For the caddisflies, daily relative nitrogen consumption was always highest for heated green watercress (all P [less than] 0.05, Tukey's hsd; Table 5). Daily nitrogen consumption was always lowest for fresh green tissue, but was only significantly lower than yellow tissue in one experiment (Table 5). Total relative nitrogen consumption per unit herbivore dry mass (milligrams per gram, over the experiment) followed similar trends, with consumption for heated green tissue ranging from 107 mg/g for H. designatus to 528 mg/g for Limnephilus sp. and consumption of nitrogen from fresh green tissue ranging from 11 mg/g for H. designatus to 186 mg/g for Limnephilus sp. Total nitrogen consumption from heated green tissue was higher than from the other three tissues in all three experiments (all P [less than] 0.05; Tukey's hsd).

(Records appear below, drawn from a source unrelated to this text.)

/-- PROGRAM_PAGE runs its list to the response (40_operations.md R127). -/
theorem programPage_responds (h : s.Starts (.programPage s.reqCs s.reqBlock s.reqPage)) (ho : s.reqOp = 3)
    {fails : Bool} (hf : fails = s.cfg.injected s.reqCs s.reqBlock.toNat .program) :
    ∃ t, stepN 12 s = .next t ∧ State.Responded s t s.reqCs
      (d.stored fails (s.cfg.rowOf s.reqBlock s.reqPage * s.cfg.fullPageSize)
        (Die.programmed s.cfg { d with pbuf := s.dbuf } (s.cfg.rowOf s.reqBlock s.reqPage)))
      ([⟨.select s.reqCs, .unit⟩, ⟨.setWp false, .unit⟩, ⟨.cmd s.cfg.cmds.programSetup, .unit⟩,
        ⟨.addr (s.cfg.fullAddress s.reqBlock s.reqPage), .unit⟩, ⟨.dout s.dbuf, .unit⟩,
        ⟨.cmd s.cfg.cmds.programConfirm, .unit⟩] ++ statusTrace s.cfg (statusByte false fails))
      s.dbuf s.idbuf (statusByte false fails) := by
  have hn := valid_nodup h.inv.cfg
  have hc := (List.getElem?_eq_some_iff.mp hd).1
  have hlist : s.latchPhases = programPagePhases s.cfg s.reqCs s.reqBlock s.reqPage s.dbuf := by
    simp [State.latchPhases, ho]
  have hpage := checks_page h.checked (by simp [ho])
  have haddr := decodePage_fullAddress h.inv.cfg (checks_block h.checked (by simp [ho])) hpage
  have hblock := rowOf_div_pagesPerBlock (block := s.reqBlock) hpage
  refine completes_after (stepN_next (start_step h hd)) ?_
  refine completes_after (inRequest_advance h (by rw [hlist]; rfl) inRequest_setWp (.inl rfl)) ?_
  refine completes_after (inRequest_advance h (by rw [hlist]; rfl)
    (inRequest_programSetup hc hn (Die.disturbed_reference _ hr)) (.inl rfl)) ?_
  refine completes_after (inRequest_advance h (by rw [hlist]; rfl)
    (inRequest_addr hc (l := s.cfg.fullAddress s.reqBlock s.reqPage) (Die.disturbed_reference _ hr)) (.inl rfl)) ?_
  refine completes_after (inRequest_advance h (by rw [hlist]; rfl)
    (inRequest_dout_page hc (l := s.dbuf) (Die.disturbed_reference _ hr) rfl (decodeCol_fullAddress _ _ _)
      (h.inv.dbuf.trans (fill_length _ _).symm)) (.inl rfl)) ?_
  refine completes_after (inRequest_advance h (by rw [hlist]; rfl)
    (inRequest_programConfirm_ref
      (D := { d with mode := .prog, abuf := s.cfg.fullAddress s.reqBlock s.reqPage, pbuf := s.dbuf })
      hc hn hr rfl haddr (hblock.symm ▸ hf)) (.inl rfl)) ?_
  exact confirmed_run
    (d := { d with mode := .prog, abuf := s.cfg.fullAddress s.reqBlock s.reqPage, pbuf := s.dbuf }) h hr (.inr ⟨ho, rfl⟩)

end

/-- Settles O27: the confirm stores the block of 0xFF unless it is injected to fail, and the rest of the list stores
nothing. -/
theorem eraseBlockFillsItsBlock : Obligations.EraseBlockFillsItsBlock := by
  intro s cs block h hr fails status
  obtain ⟨ho, rfl, rfl, -⟩ := latch_erase h.latch
  obtain ⟨d, hd, -⟩ := starts_die h
  obtain ⟨t, ht, R⟩ := eraseBlock_responds (fails := fails) hr hd h ho rfl
  have hstatus : statusByte false fails = status := statusByte_released fails
  rw [hstatus] at R
  refine ⟨t, ht, R.verdict (.inl ho), R.statusReg, R.ctl, R.csSel, R.wpAsserted, R.runFaults, R.trace, fun c a => ?_⟩
  rw [R.imageByte hd (starts_canonical h hd) c a, fill_length, ← Nat.succ_mul]
  split_ifs with hin
  · exact List.getElem?_replicate_of_lt (by rw [Nat.succ_mul] at hin; omega)
  · rfl

/-- Settles O28: the confirm stores the page ANDed with the payload unless it is injected to fail, and the rest of the
list stores nothing. -/
theorem programPageAndsThePayload : Obligations.ProgramPageAndsThePayload := by
  intro s cs block page h hr fails status row off
  obtain ⟨ho, rfl, rfl, rfl⟩ := latch_program h.latch
  obtain ⟨d, hd, -⟩ := starts_die h
  obtain ⟨t, ht, R⟩ := programPage_responds (fails := fails) hr hd h ho rfl
  have hstatus : statusByte false fails = status := statusByte_released fails
  have hoff : s.cfg.rowOf s.reqBlock s.reqPage * s.cfg.fullPageSize = off := rfl
  have hlen := programmed_length (d := { d with pbuf := s.dbuf }) h.inv.dbuf (s.cfg.rowOf s.reqBlock s.reqPage)
  rw [hstatus, hoff] at R
  have himage := R.imageByte hd (starts_canonical h hd)
  rw [hlen] at himage
  refine ⟨t, ht, R.verdict (.inr ho), R.statusReg, R.ctl, R.csSel, R.wpAsserted, R.runFaults, R.trace,
    fun k b hb => ?_, fun c a hout => ?_⟩
  · have hk : k < s.cfg.fullPageSize := h.inv.dbuf ▸ (List.getElem?_eq_some_iff.mp hb).1
    have hstored := programmed_getElem? (d := { d with pbuf := s.dbuf }) h.inv.dbuf (s.cfg.rowOf s.reqBlock s.reqPage) hb
    refine (himage _ _).trans ?_
    cases hfails : fails with
    | true => simp
    | false =>
      rw [if_pos ⟨rfl, rfl, Nat.le_add_right _ _, Nat.add_lt_add_left hk _⟩, Nat.add_sub_cancel_left, hstored,
        State.imageByte, hd]
      rfl
  · refine (himage c a).trans (if_neg ?_)
    rintro ⟨-, hc, hlo, hhi⟩
    omega

end Sys2Proof.Machine
end

section
/-! PROOFS. READ_PAGE of the reference device and of a ready general die (40_operations.md R130, R131; 20_memory.md R66,
R72, R78). -/

namespace Sys2Proof.Machine

/-- What READ_PAGE asks of its die: on the reference device nothing, on the general device that the die is neither busy
nor unknown and becomes ready within the bound. -/
def State.Readable (s : State) (d : Die) : Prop :=
  s.cfg.device = .reference ∨
    (s.cfg.device = .general ∧ s.WaitAnswersReady ∧ d.busy = false ∧ d.unknown = false)

theorem State.Readable.undisturbed {s : State} {d : Die} (h : s.Readable d) :
    s.cfg.device = .reference ∨ d.busy = false :=
  h.imp_right fun ⟨_, _, hb, _⟩ => hb
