-- ==== Sys2Proof/Decode.lean ====
section
/-! DEFINITION. Table words: spec/opcode_table.json gives no row of the FC-64 any bits, so no word spells a command. The
frames chapter 12 lays out are in Sys2Proof/Machine/Wire.lean. -/

namespace Sys2Proof

/-- The command a word of `nbits` bits spells by the table's bits: the table gives none. -/
def decodeTableWord (_nbits _w : Nat) : Option Instr := none

end Sys2Proof
end

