/-- R175, R176: CLEAR_ALL, power-on with the marker clear, the RESET line inside a cold reset, and the losses of the two
supplies. The reset phase, its operands and the supply's presence are the model's (log entries 9, 10, 11). -/
def Obligations.ColdResetsAndPowerLoss : Prop :=
  (∀ (h : Head) (s : State), h.port = .f → Ready h .clearAll s →
    exec (.clearAll h) s = .next
      { coldAfter .coldClear s with out := [(h.port, .answer h.tag 130 (.accepted .none))] }) ∧
  (∀ (supply : Bool) (s : State), s.phase = .off → s.rm.marker = false →
    exec (.powerOn supply) s = .next { coldAfter .coldPower s with rm := ⟨true, supply⟩ }) ∧
  (∀ s : State, s.phase = .justReset → s.tb.cause ∈ [.coldPower, .coldClear] →
    exec (.resetLineAsserted true) s = .next (coldAfter s.tb.cause s)) ∧
  (∀ (inReset : Bool) (s : State), s.phase ≠ .off →
    ∃ t, exec (.mainPowerLoss inReset) s = .next t ∧ t = { s with rm := t.rm, phase := .off, out := [] } ∧
      t.rm.supply = s.rm.supply ∧
      (t.rm.marker = true ↔ s.rm.marker = true ∧ s.rm.supply = true ∧
        ¬(s.phase = .justReset ∧ inReset = true ∧ s.tb.cause ∈ [.coldPower, .coldClear]))) ∧
  (∀ s : State, s.phase ≠ .off →
    exec .retainedSupplyLoss s = .next { s with rm := { s.rm with supply := false }, out := [] }) ∧
  (∀ s : State, s.phase = .off → exec .retainedSupplyLoss s = .next { s with rm := ⟨false, false⟩, out := [] })

/-- R177, R176: the two warm resets keep the retained domain, reconcile the claims, the stock and the SUPPLY callouts (R112,
R123, R139), raise FLEET, CALLOUT and ORDER where they act, and give the rest its reset values, the fault histories (R152)
among it. That a RESET assertion during
a warm reset makes another on the state the first left, and that work the time base left owed is dropped, is the model's
choice (log entries 9 and 32). -/
def Obligations.WarmResetKeepsTheRetained : Prop :=
  (∀ (inReset : Bool) (s : State), Canonical s → s.phase ≠ .off →
    ¬(s.phase = .justReset ∧ inReset = true ∧ s.tb.cause ∈ [.coldPower, .coldClear]) →
    ∃ t, exec (.resetLineAsserted inReset) s = .next t ∧ WarmAfter .warmLine s t ∧ t.rm = s.rm) ∧
  (∀ (supply : Bool) (s : State), Canonical s → s.phase = .off → s.rm.marker = true →
    ∃ t, exec (.powerOn supply) s = .next t ∧ WarmAfter .warmPower s t ∧ t.rm = ⟨true, supply⟩)

/-! ### Reports -/

/-- R92, R91, R160, R99, R51: HELLO, whatever the printer's presence. The pages of a job it makes DONE follow R50's sentence (log
entry 14). -/
def Obligations.HelloMakesPresent : Prop :=
  ∀ (l : LinkFrame) (colour : Bool) (lanes meter : Nat) (s : State), Canonical s → s.phase ≠ .off → l.checkOk = true →
    l.address < 64 → (s.printer l.address).enrolled = true → 1 ≤ lanes → lanes ≤ 4 → meter < 4294967296 →
    let n := l.address
    let p := s.printer n
    let fits : Prop := colour = p.colour ∧ lanes = if p.colour = true then 4 else 1
    (∃ t, exec (.hello l colour lanes meter) s = .next t ∧ (t.printer n).presence = .present ∧
      (t.printer n).capabilities = some ⟨colour, lanes, meter⟩ ∧ (t.printer n).meter = none ∧
      (t.printer n).surplus = 0 ∧ (t.printer n).stalled = none ∧ (t.printer n).silence = some p.silenceLimit ∧
      (t.printer n).holds .unreachable = false ∧ ((t.printer n).holds .mismatch = true ↔ ¬fits) ∧
      (∀ c ∈ t.commands n, ∃ g tenant label pages, c = .expect g tenant label pages) ∧
      (∀ h rest, p.queue = h :: rest → (s.job h.index).state ∈ [.active, .cancelling] → FleetLaws s →
        h ∉ (t.printer n).queue ∧
        ((s.job h.index).state = .active → EndedShort (s.job h.index) (t.job h.index)) ∧
        ((s.job h.index).state = .cancelling → EndedCancelled (s.job h.index) (t.job h.index)))) ∧
    (fits → p.queue = [] → p.holds .unreachable = false → p.holds .mismatch = false →
      exec (.hello l colour lanes meter) s = .next
        ((({ s with phase := .running, out := [] } : State).setCommands n []).setPrinter n
          { p with silence := some p.silenceLimit, presence := .present, capabilities := some ⟨colour, lanes, meter⟩
                   meter := none, surplus := 0, stalled := none }))

/-- R104: STATUS: the first meter, a meter that rose, the walk-up pages, a meter that fell. -/
def Obligations.StatusCountsTheMeter : Prop :=
  ∀ (l : LinkFrame) (m : Nat) (s : State), Canonical s → HeardPlainly l s → m < 4294967296 →
    let n := l.address
    let p := (restarted n s).printer n
    let printing : Prop := ∃ h rest, p.queue = h :: rest ∧ (s.job h.index).state ∈ [.active, .cancelling]
    (p.meter = none → exec (.status l m) s = .next ((restarted n s).setPrinter n { p with meter := some m })) ∧
    (∀ old, p.meter = some old → old ≤ m →
      let surplus := min 65535 (p.surplus + ((m - old : Nat) : Int))
      ((surplus ≤ (s.ft.walkupMargin : Int) ∨ printing) →
        exec (.status l m) s = .next
          ((restarted n s).setPrinter n { p with meter := some m, surplus := surplus })) ∧
      ((s.ft.walkupMargin : Int) < surplus → ¬printing →
        ∃ t, exec (.status l m) s = .next t ∧ (t.printer n).meter = some m ∧ (t.printer n).surplus = 0 ∧
          (t.printer n).walkup = min 4294967295 (p.walkup + surplus.toNat) ∧
          (∀ x, s.lane n .k = some x → ∃ y, t.lane n .k = some y ∧
            Deducted x y surplus.toNat (s.se.kWeights.getD s.ft.walkupClass 0)) ∧
          (∀ lane x, lane ≠ .k → s.lane n lane = some x →
            ∃ y, t.lane n lane = some y ∧ y.estimate = x.estimate ∧ y.fraction = x.fraction) ∧
          (∀ i, (t.account i).balance = (s.account i).balance ∧ (t.account i).used = (s.account i).used))) ∧
    (∀ old, p.meter = some old → m < old →
      (p.holds .meterFault = true →
        exec (.status l m) s = .next ((restarted n s).setPrinter n { p with meter := some m })) ∧
      (p.holds .meterFault = false →
        ∃ t, exec (.status l m) s = .next t ∧ (t.printer n).holds .meterFault = true ∧
          (t.printer n).meter = some m ∧ (t.printer n).surplus = p.surplus ∧
          hasKind (t.history n) .meterFault = true))

/-- R93, R143, R144, R145, R102: CONDITION: an onset or a clear that changes nothing, an onset with a grace time and one with
none, and a clear. -/
def Obligations.ConditionOnsetAndClear : Prop :=
  ∀ (l : LinkFrame) (k : ConditionKind) (s : State), Canonical s → HeardPlainly l s →
    k ∈ [.jam, .doorOpen, .paperOut, .hardware] →
    let n := l.address
    let p := (restarted n s).printer n
    let grace := s.cu.graceTimes.getD k.code 0
    (p.holds k = true → exec (.condition l k true) s = .next (restarted n s)) ∧
    (p.holds k = false → exec (.condition l k false) s = .next (restarted n s)) ∧
    (p.holds k = false → 0 < grace →
      exec (.condition l k true) s = .next
        ((((restarted n s).setPrinter n
            { p with conditions := Table.set none p.conditions k.code (some ⟨s.now⟩) }).setHistory n
          (s.history n ||| k.only)).setGrace n k (.running grace))) ∧
    (p.holds k = false → grace = 0 →
      ∃ t, exec (.condition l k true) s = .next t ∧ (t.printer n).holds k = true ∧ t.grace n k = .spent ∧
        hasKind (t.history n) k = true ∧ (p.admin = .outOfService → t.cu.callouts = s.cu.callouts) ∧
        (p.admin ≠ .outOfService → InService t n k) ∧
        (p.admin ≠ .outOfService → FleetLaws s → (∀ c ∈ s.cu.callouts, c.key ≠ (n, .service)) →
          s.cu.callouts.length < 32 →
          hasNotice (t.port .f).flags .callout = true ∧
          ∀ h ∈ (t.printer n).queue, (t.job h.index).state ≠ .queued)) ∧
    (p.holds k = true →
      ∃ t, exec (.condition l k false) s = .next t ∧ (t.printer n).holds k = false ∧ t.grace n k = .idle ∧
        (CalloutLaw s → ¬InService t n k))

/-- R117, R118, R119, R109, R110: LEVEL, lane by lane, and INSTALLED. -/
def Obligations.LevelAndInstalled : Prop :=
  (∀ (l : LinkFrame) (r : PerLane LaneReading) (s : State), Canonical s → HeardPlainly l s →
    (∀ lane n, (r.get lane).reading = some n → n ≤ 100) →
    ∃ t, exec (.level l r) s = .next t ∧
      (∀ lane, s.lane l.address lane = none → t.lane l.address lane = none) ∧
      (∀ lane x, s.lane l.address lane = some x →
        let capacity := (s.ctype x.type).capacity
        let e := r.get lane
        ∃ y, t.lane l.address lane = some y ∧ y.type = x.type ∧ y.emptyFlag = e.empty ∧
          StateFits y (s.ctype x.type) ∧
          (e.reading = none → y.candidate = x.candidate ∧ y.confirmed = x.confirmed ∧ y.estimate = x.estimate ∧
            y.fraction = x.fraction ∧ y.factor = x.factor) ∧
          (∀ n, e.reading = some n → y.candidate = some n ∧
            ((∀ c, x.candidate = some c → c + 2 < n ∨ n + 2 < c) →
              y.confirmed = x.confirmed ∧ y.estimate = x.estimate ∧ y.fraction = x.fraction ∧ y.factor = x.factor) ∧
            (∀ c, x.candidate = some c → c ≤ n + 2 → n ≤ c + 2 →
              let d : Int := ((x.estimate * 100 / capacity : Nat) : Int) - (n : Int)
              y.confirmed = some n ∧
              y.factor = (if (s.se.tolerance : Int) < d then min 96 (x.factor + 1)
                else if d < -(s.se.tolerance : Int) then max 32 (x.factor - 1) else x.factor) ∧
              ((s.se.rebaseLimit : Int) < d ∨ d < -(s.se.rebaseLimit : Int) →
                y.estimate = n * capacity / 100 ∧ y.fraction = 0) ∧
              (¬((s.se.rebaseLimit : Int) < d ∨ d < -(s.se.rebaseLimit : Int)) →
                y.estimate = x.estimate ∧ y.fraction = x.fraction))))) ∧
  (∀ (l : LinkFrame) (lane : Lane) (s : State), HeardPlainly l s → s.lane l.address lane = none →
    exec (.installed l lane) s = .next (restarted l.address s)) ∧
  (∀ (l : LinkFrame) (lane : Lane) (x : LaneRecord) (s : State), FleetLaws s → HeardPlainly l s →
    s.lane l.address lane = some x →
    let ty := s.ctype x.type
    1 ≤ ty.capacity → ty.critical ≤ 99 → ty.reorder ≤ 99 →
    ∃ t y, exec (.installed l lane) s = .next t ∧ t.lane l.address lane = some y ∧ y.type = x.type ∧
      y.estimate = ty.capacity ∧ y.fraction = 0 ∧ y.candidate = none ∧ y.confirmed = none ∧ y.emptyFlag = false ∧
      y.factor = x.factor ∧ y.state = .ok ∧ y.allocation = false ∧ (x.state ≠ .ok → y.waiting = false) ∧
      (x.allocation = true → (t.ctype x.type).onHand = ty.onHand - 1 ∧ (t.ctype x.type).allocated = ty.allocated - 1 ∧
        y.uncounted = x.uncounted) ∧
      (x.allocation = false → ty.allocated < ty.onHand → (t.ctype x.type).onHand = ty.onHand - 1 ∧
        (t.ctype x.type).allocated = ty.allocated ∧ y.waiting = false ∧ y.uncounted = x.uncounted) ∧
      (x.allocation = false → ty.onHand ≤ ty.allocated → (t.ctype x.type).onHand = ty.onHand ∧
        (t.ctype x.type).allocated = ty.allocated ∧ y.uncounted = true ∧
        hasNotice (t.port .f).flags .supply = true))

/-- R96, R97, R100: PROGRESS of the printing head, of the stalled grant, and of a grant the FT cannot place. The stall count
restarts where done rose in some class; at done 19998 a higher count lowers the surplus alone (log entry 31). That a head's
PROGRESS keeps a stalled grant of the same number is the model's choice (log entry 34). -/
def Obligations.ProgressTakesTheCounts : Prop :=
  ∀ (l : LinkFrame) (g : Nat) (pages : PerClass Nat) (s : State), Canonical s → HeardPlainly l s → 1 ≤ g → g ≤ 65535 →
    pages.mono ≤ 9999 → pages.colour ≤ 9999 →
    let n := l.address
    let p := (restarted n s).printer n
    (∀ h rest, p.queue = h :: rest → (s.job h.index).state ∈ [.active, .cancelling] → (s.job h.index).grant = some g →
      let j := s.job h.index
      let up := (pages.mono - (pagesPrinted j).mono) + (pages.colour - (pagesPrinted j).colour)
      exec (.progress l g pages) s = .next
        (((restarted n s).setJob h.index (countTaken j pages)).setPrinter n
          { p with surplus := max (-65535) (min 65535 (p.surplus - (up : Int)))
                   stall := if j.done.mono < (countTaken j pages).done.mono ∨ j.done.colour < (countTaken j pages).done.colour
                     then some p.stallLimit else p.stall })) ∧
    ((∀ h rest, p.queue = h :: rest →
        ¬((s.job h.index).state ∈ [.active, .cancelling] ∧ (s.job h.index).grant = some g)) →
      ((∃ x, p.stalled = some x ∧ x.grant = g) →
        exec (.progress l g pages) s = .next (restarted n s)) ∧
      ((∀ x, p.stalled = some x → x.grant ≠ g) →
        exec (.progress l g pages) s = .next
          (raise .f .fleet ((restarted n s).setPrinter n { p with protocolError := some ⟨.progress, g, s.now⟩ }))))

/-- R97, R98, R99, R101, R21, R22, R115, R116: JOB_END of the printing head, a late end, and a grant the FT cannot place; the
command queue has room. The pages of a job it makes DONE follow R50's sentence (log entry 14). -/
def Obligations.JobEndSettlesTheJob : Prop :=
  ∀ (l : LinkFrame) (g : Nat) (pages : PerClass Nat) (outcome : JobOutcome) (s : State), FleetLaws s → LaneLaw s →
    HeardPlainly l s → 1 ≤ g → g ≤ 65535 → pages.mono ≤ 9999 → pages.colour ≤ 9999 → (s.commands l.address).length < 8 →
    let n := l.address
    let p := (restarted n s).printer n
    (∀ h rest, p.queue = h :: rest → (s.job h.index).state ∈ [.active, .cancelling] → (s.job h.index).grant = some g →
      let j := countTaken (s.job h.index) pages
      let printed := pagesPrinted j
      let up := (pages.mono - (pagesPrinted (s.job h.index)).mono) +
        (pages.colour - (pagesPrinted (s.job h.index)).colour)
      ∃ t, exec (.jobEnd l g pages outcome) s = .next t ∧ (t.printer n).queue = rest ∧
        (t.printer n).surplus = max (-65535) (min 65535 (p.surplus - (up : Int))) ∧
        (p.stalled.any (fun x => x.grant == g) = true → (t.printer n).stalled = none) ∧
        ChargedTo (s.account j.owner) (t.account j.owner) printed (j.reservation.getD ⟨0, 0⟩) ∧
        LanesDeducted s t n printed j.kClass j.colourClass ∧
        (j.state = .cancelling → EndedCancelled j (t.job h.index)) ∧
        (j.state = .active → outcome = .complete → j.pages.mono ≤ printed.mono → j.pages.colour ≤ printed.colour →
          t.job h.index = { j with
            state := .done, endReason := some .complete, finished := s.now, reservation := none, needs := none } ∧
          t.finishedList j.tenant = s.finishedList j.tenant ++ [h] ∧
          hasNotice (t.port (PortName.ofTenant j.tenant)).flags .finished = true) ∧
        (j.state = .active →
          ¬(outcome = .complete ∧ j.pages.mono ≤ printed.mono ∧ j.pages.colour ≤ printed.colour) →
          EndedShort j (t.job h.index))) ∧
    ((∀ h rest, p.queue = h :: rest →
        ¬((s.job h.index).state ∈ [.active, .cancelling] ∧ (s.job h.index).grant = some g)) →
      (∀ x, p.stalled = some x → x.grant = g →
        let extra : PerClass Nat := ⟨pages.mono - x.pages.mono, pages.colour - x.pages.colour⟩
        ∃ t, exec (.jobEnd l g pages outcome) s = .next t ∧ (t.printer n).stalled = none ∧
          (t.printer n).surplus =
            max (-65535) (min 65535 (p.surplus - ((extra.mono + extra.colour : Nat) : Int))) ∧
          ((s.account x.account).state = .free → t.account x.account = s.account x.account) ∧
          ((s.account x.account).state ≠ .free →
            ChargedTo (s.account x.account) (t.account x.account) extra ⟨0, 0⟩) ∧
          LanesDeducted s t n extra x.kClass x.colourClass) ∧
      ((∀ x, p.stalled = some x → x.grant ≠ g) →
        exec (.jobEnd l g pages outcome) s = .next
          (raise .f .fleet ((restarted n s).setPrinter n { p with protocolError := some ⟨.jobEnd, g, s.now⟩ }))))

Caddisfly daily glucosinolate consumption paralleled nitrogen consumption and was higher for heated green tissue than for the other tissue types (Table 5; all P [less than] 0.05). Consumption of glucosinolates from yellow tissue was significantly lower than that from fresh green tissue. Total glucosinolate consumption followed similar trends, with significantly higher consumption for heated green tissue (13-27 mg/g for H. designatus and 46 mg/g for Limnephilus sp.; all P [less than] 0.05). Glucosinolate consumption from senescent tissues was similar for heated and fresh yellow (P [greater than] 0.05) and ranged from 0.5 mg/g for H. designatus to [approximately equal to]3 mg/g for Limnephilus sp.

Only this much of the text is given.